# **NDC analysis.** Keyword Search

In [1]:
##Import libraries
import os
import re
import pandas as pd
from pdfminer.high_level import extract_text

In [4]:
# Country NDCs Filepath.
ndcs_updated = "../data/NDCs"

Of note, Mali and Nigeria's updated NDC submissions are not searchable. Mali's updated NDC contains pictures that, unlike other NDC submissions that contained pictures, were not able to be converted to text using OCR. Nigeria's updated NDC is highlighteable but non-searchable, probably due to non-standard font encoding. As a result, these two NDCs will not show results for the keyword search.

## Definition of the keywords

In [10]:
kw_decent_work = ['decent work', 'decent job', 'decent jobs', 'good job', 'good jobs',
                  'quality job', 'quality jobs']

kw_green_jobs = ['green job', 'green jobs']

kw_employment = ['job', 'jobs', 'employment', 'livelihood', 'employment loss', 'job loss', 'job losses']


kw_justtransition = ['just transition', 'just energy transition', 
                     'fair transition', 'inclusive transition'] 

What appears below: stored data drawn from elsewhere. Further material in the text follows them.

-- ==== Sys2Proof/Machine/Operands.lean ====
section
/-! DEFINITION. The operand forms: what an instruction reads from a register besides the plain `V[x]`, `V[y]`, `kk`, `n`. Every
operand is read from the state the instruction began in (R12, R176). -/

namespace Sys2Proof.Machine

/-- An address field written to `pc` or `I`: `zext_16(nnn)` (R93). -/
def addrWord (nnn : Addr) : Word := nnn.zeroExtend 16

/-- The shift source of `8xy6` and `8xyE`: `V[y]` with the quirk, `V[x]` without (R173). -/
def shiftSource (s : State) (x y : RegIx) : Byte := if s.quirks.shiftUsesVy then s.reg y else s.reg x

/-- `nnn[11:8]`, the register `Bnnn` names under its quirk (R93, R148). -/
def addrReg (nnn : Addr) : RegIx := Fin.ofNat 16 (nnn.toNat / 0x100)

/-- The offset of `Bnnn`: `V[nnn[11:8]]` with the quirk, `V[0]` without (R148). -/
def jumpOffset (s : State) (nnn : Addr) : Byte :=
  if s.quirks.jumpOffsetUsesVx then s.reg (addrReg nnn) else s.reg 0

/-- The low nibble of a register value, `V[x] & 0x0F`. -/
def lowNibble (v : Byte) : Fin 16 := Fin.ofNat 16 (v &&& 0x0F).toNat

/-- The key number of `Ex9E` and `ExA1` (R232, decision D20). -/
def keyNumber (s : State) (x : RegIx) : KeyIx := lowNibble (s.reg x)

/-- The address of the font glyph of the digit in `V[x]` (R194, decision D21). -/
def glyphAddress (s : State) (x : RegIx) : Word := BitVec.ofNat 16 (Config.fontBase + 5 * (lowNibble (s.reg x)).val)

/-- `I + V[x]` as a full sum (R192). -/
def indexSum (s : State) (x : RegIx) : Nat := s.I.toNat + (s.reg x).toNat

/-- The address an access through `I` starts at: the only addressing mode is `I` plus a constant offset (R190). -/
def indexBase (s : State) : Nat := s.I.toNat

/-- The start column of a sprite, `V[x] mod 64` (R213). -/
def startColumn (s : State) (x : RegIx) : Nat := (s.reg x).toNat % 64

/-- The start row of a sprite, `V[y] mod 32` (R213). -/
def startRow (s : State) (y : RegIx) : Nat := (s.reg y).toNat % 32

/-- The three decimal digits of a byte: hundreds, tens, ones (R195). -/
def bcdDigits (v : Byte) : List Byte :=
  [BitVec.ofNat 8 (v.toNat / 100), BitVec.ofNat 8 (v.toNat / 10 % 10), BitVec.ofNat 8 (v.toNat % 10)]

end Sys2Proof.Machine
end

kw_social_inclusion = ['social inclusion', 'social justice', 'social equity', 'non-discrimination',
                       'equal access opportunities', 'equal access opportunity', 'intersectionalities',
                       'intersectionality', 'discrimination', 'equitable distribution', 'equitable outcome']

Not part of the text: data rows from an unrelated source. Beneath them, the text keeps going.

theorem encode_of_decodeGroupF {w : Word} {i : Instr} (h : opNibble w = 0xF) (hd : decodeGroupF w = some i) : encode i = w := by
  unfold decodeGroupF at hd
  split at hd <;> cases hd
  all_goals exact formX_fields h ‹_›

/-- In each group of R94 the word is rebuilt from the fields the decoder read. -/
theorem encode_of_decodeWord {w : Word} {i : Instr} (hd : decodeWord w = some i) : encode i = w := by
  unfold decodeWord at hd
  split at hd
  case h_1 => exact encode_of_decodeGroup0 hd
  case h_2 h | h_3 h | h_11 h | h_12 h => cases hd; exact formAddr_fields h
  case h_4 h | h_5 h | h_7 h | h_8 h | h_13 h => cases hd; exact formXkk_fields h
  case h_6 h | h_10 h =>
    split at hd <;> cases hd
    exact formXyn_fields h ‹_›
  case h_9 h => exact encode_of_decodeGroup8 h hd
  case h_14 h => cases hd; exact formXyn_fields h (bits_3_0_eq_fieldN w)
  case h_15 h => exact encode_of_decodeGroupE h hd
  case h_16 h => exact encode_of_decodeGroupF h hd
  case h_17 => cases hd

end Sys2Proof

namespace Sys2Proof.Claims

/-- Settles O10: the word decodes by the fields of its format, and its two bytes are read back as that word. -/
theorem decodeOfEncode : Obligations.DecodeOfEncode := by
  refine fun i => ⟨decodeWord_encode i, fun rest => ?_⟩
  rw [encodeBytes, List.cons_append, List.cons_append, List.nil_append, decode_word, decodeWord_encode]

/-- Settles O11: the word is rebuilt from the fields the decoder read. -/
theorem encodeOfDecode : Obligations.EncodeOfDecode := fun _ _ => encode_of_decodeWord

/-- Settles O12: each word is the word of its instruction, bit for bit; the last one has 1 where group 5 requires 0 (R96). -/
theorem sampleWordsDecode : Obligations.SampleWordsDecode :=
  ⟨decodeWord_encode .cls, decodeWord_encode (.jpAddr 0x234), decodeWord_encode (.seVxByte 3 0x05),
    decodeWord_encode (.addVxVy 1 2), decodeWord_encode (.ldIAddr 0x300), decodeWord_encode (.drwVxVyN 5 6 5),
    decodeWord_encode (.skpVx 1), decodeWord_encode (.ldVxMem 2), rfl⟩

end Sys2Proof.Claims
end

section
/-! SUPPORT. The words of the opcode map are the words that decode, and no two rows of it share a word. -/

namespace Sys2Proof

/-! ### A word that decodes lies in a row (R100) -/

/-- The word of every instruction is one of the instruction's own row. -/
theorem Laws.Encoding.of_instr (i : Instr) : Laws.Encoding.Statement i := by
  cases i
  exacts [cls, ret, jpAddr _, callAddr _, seVxByte _ _, sneVxByte _ _, seVxVy _ _, ldVxByte _ _, addVxByte _ _, ldVxVy _ _,
    orVxVy _ _, andVxVy _ _, xorVxVy _ _, addVxVy _ _, subVxVy _ _, shrVxVy _ _, subnVxVy _ _, shlVxVy _ _, sneVxVy _ _,
    ldIAddr _, jpV0Addr _, rndVxByte _ _, drwVxVyN _ _ _, skpVx _, sknpVx _, ldVxDT _, ldVxK _, ldDTVx _, ldSTVx _, addIVx _,
    ldFVx _, ldBVx _, ldMemVx _, ldVxMem _]

/-- A word that decodes is one of the row of its instruction. -/
theorem row_of_decodeWord {w : Word} {i : Instr} (h : decodeWord w = some i) :
    ∃ r ∈ opcodeTable, r.mnemonic = i.mnemonic ∧ r.hits w = true :=
  encode_of_decodeWord h ▸ Laws.Encoding.of_instr i

/-! ### A word of a row decodes (R100) -/

theorem eq_of_hits_FFFF {w v : Word} {m : String} (h : (Row.mk m 0xFFFF v).hits w = true) : w = v := by
  rwa [Row.hits, and_FFFF, beq_iff_eq] at h

theorem opNibble_of_hits_F000 {w v : Word} {m : String} (h : (Row.mk m 0xF000 v).hits w = true) :
    opNibble w = v.toNat / 0x1000 := by
  have hv : opNibble w * 0x1000 = v.toNat := by rwa [hits_iff, and_F000] at h
  omega

theorem fields_of_hits_F00F {w v : Word} {m : String} (h : (Row.mk m 0xF00F v).hits w = true) :
    opNibble w = v.toNat / 0x1000 ∧ bits w 3 0 = v.toNat % 0x1000 := by
  have hlt : bits w 3 0 < 16 := Nat.mod_lt _ (by decide)
  have hv : opNibble w * 0x1000 + bits w 3 0 = v.toNat := by rwa [hits_iff, and_F00F] at h
  omega

theorem fields_of_hits_F0FF {w v : Word} {m : String} (h : (Row.mk m 0xF0FF v).hits w = true) :
    opNibble w = v.toNat / 0x1000 ∧ bits w 7 0 = v.toNat % 0x1000 := by
  have hlt : bits w 7 0 < 256 := Nat.mod_lt _ (by decide)
  have hv : opNibble w * 0x1000 + bits w 7 0 = v.toNat := by rwa [hits_iff, and_F0FF] at h
  omega

theorem isSome_of_hits_rowsWithoutSubOp {w : Word} {r : Row} (hr : r ∈ rowsWithoutSubOp) (h : r.hits w = true) :
    (decodeWord w).isSome = true := by
  simp only [rowsWithoutSubOp, List.mem_cons, List.not_mem_nil, or_false] at hr
  obtain rfl | rfl | hr := hr
  · rw [eq_of_hits_FFFF h]
    rfl
  · rw [eq_of_hits_FFFF h]
    rfl
  · obtain rfl | rfl | rfl | rfl | rfl | rfl | rfl | rfl | rfl | rfl := hr
    all_goals simp [decodeWord, opNibble_of_hits_F000 h]

theorem isSome_of_hits_rowsXY {w : Word} {r : Row} (hr : r ∈ rowsXY) (h : r.hits w = true) :
    (decodeWord w).isSome = true := by
  simp only [rowsXY, List.mem_cons, List.not_mem_nil, or_false] at hr
  obtain rfl | rfl | rfl | rfl | rfl | rfl | rfl | rfl | rfl | rfl | rfl := hr
  all_goals simp [decodeWord, decodeGroup8, fields_of_hits_F00F h]

theorem isSome_of_hits_rowsX {w : Word} {r : Row} (hr : r ∈ rowsX) (h : r.hits w = true) :
    (decodeWord w).isSome = true := by
  simp only [rowsX, List.mem_cons, List.not_mem_nil, or_false] at hr
  obtain rfl | rfl | rfl | rfl | rfl | rfl | rfl | rfl | rfl | rfl | rfl := hr
  all_goals simp [decodeWord, decodeGroupE, decodeGroupF, fields_of_hits_F0FF h]

/-- A word of a row decodes: the row's mask keeps the fields the decoder selects on. -/
theorem isSome_of_hits {w : Word} {r : Row} (hr : r ∈ opcodeTable) (h : r.hits w = true) : (decodeWord w).isSome = true := by
  simp only [opcodeTable, List.mem_append] at hr
  obtain (hr | hr) | hr := hr
  · exact isSome_of_hits_rowsWithoutSubOp hr h
  · exact isSome_of_hits_rowsXY hr h
  · exact isSome_of_hits_rowsX hr h

/-! ### Acceptance, and no shared word (R100, R102) -/

theorem isInstructionWord_iff (w : Word) : isInstructionWord w = true ↔ ∃ r ∈ opcodeTable, r.hits w = true :=
  List.any_eq_true

theorem isSome_decodeWord (w : Word) : (decodeWord w).isSome = isInstructionWord w := by
  rw [Bool.eq_iff_iff, isInstructionWord_iff]
  constructor
  · intro h
    obtain ⟨i, hi⟩ := Option.isSome_iff_exists.mp h
    obtain ⟨r, hr, -, hw⟩ := row_of_decodeWord hi
    exact ⟨r, hr, hw⟩
  · rintro ⟨r, hr, hw⟩
    exact isSome_of_hits hr hw

/-- Where two rows match one word, each value under the other's mask is that word under both masks. -/
theorem and_mask_eq_of_matches {w : Word} {r r' : Row} (h : w &&& r.mask = r.value) (h' : w &&& r'.mask = r'.value) :
    r.value &&& r'.mask = r'.value &&& r.mask := by
  rw [← h, ← h', BitVec.and_assoc, BitVec.and_assoc, BitVec.and_comm r.mask]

kw_organizations = ["employers' organizations", 'employers organizations', 'business membership organizations',
                    "workers' organizations", "workers organizations", 'trade unions', 'business organizations',
                    'business associations', 'trade associations', 'employers associations',  "workers associations",
                    'industry group', 'representative of workers', 'representatives of employers', 'workers unions', 
                    'industry group', 'representative of workers', 'representatives of employers', 'workers unions'
                    'workers representatives', "employers’ representatives", "workers’ associations"]

 
kw_stakeholders_engagement = ['stakeholders engagement', 'public engagement', 'stakeholder consultation', 'public consultation',
                            'public participation', 'citizen participation', 'stakeholder involvement', 'involvement of stakeholders', 'involved stakeholders',
                            'consultative process', 'civil society consultation', 'civil society participation', 'participation of actors',
                            'participation of citizens']
 
kw_ILO = ['ilo', 'international labor organization', 'international labour organization', 'international labour organisation', 
          'international labor organisation', 'international labour office']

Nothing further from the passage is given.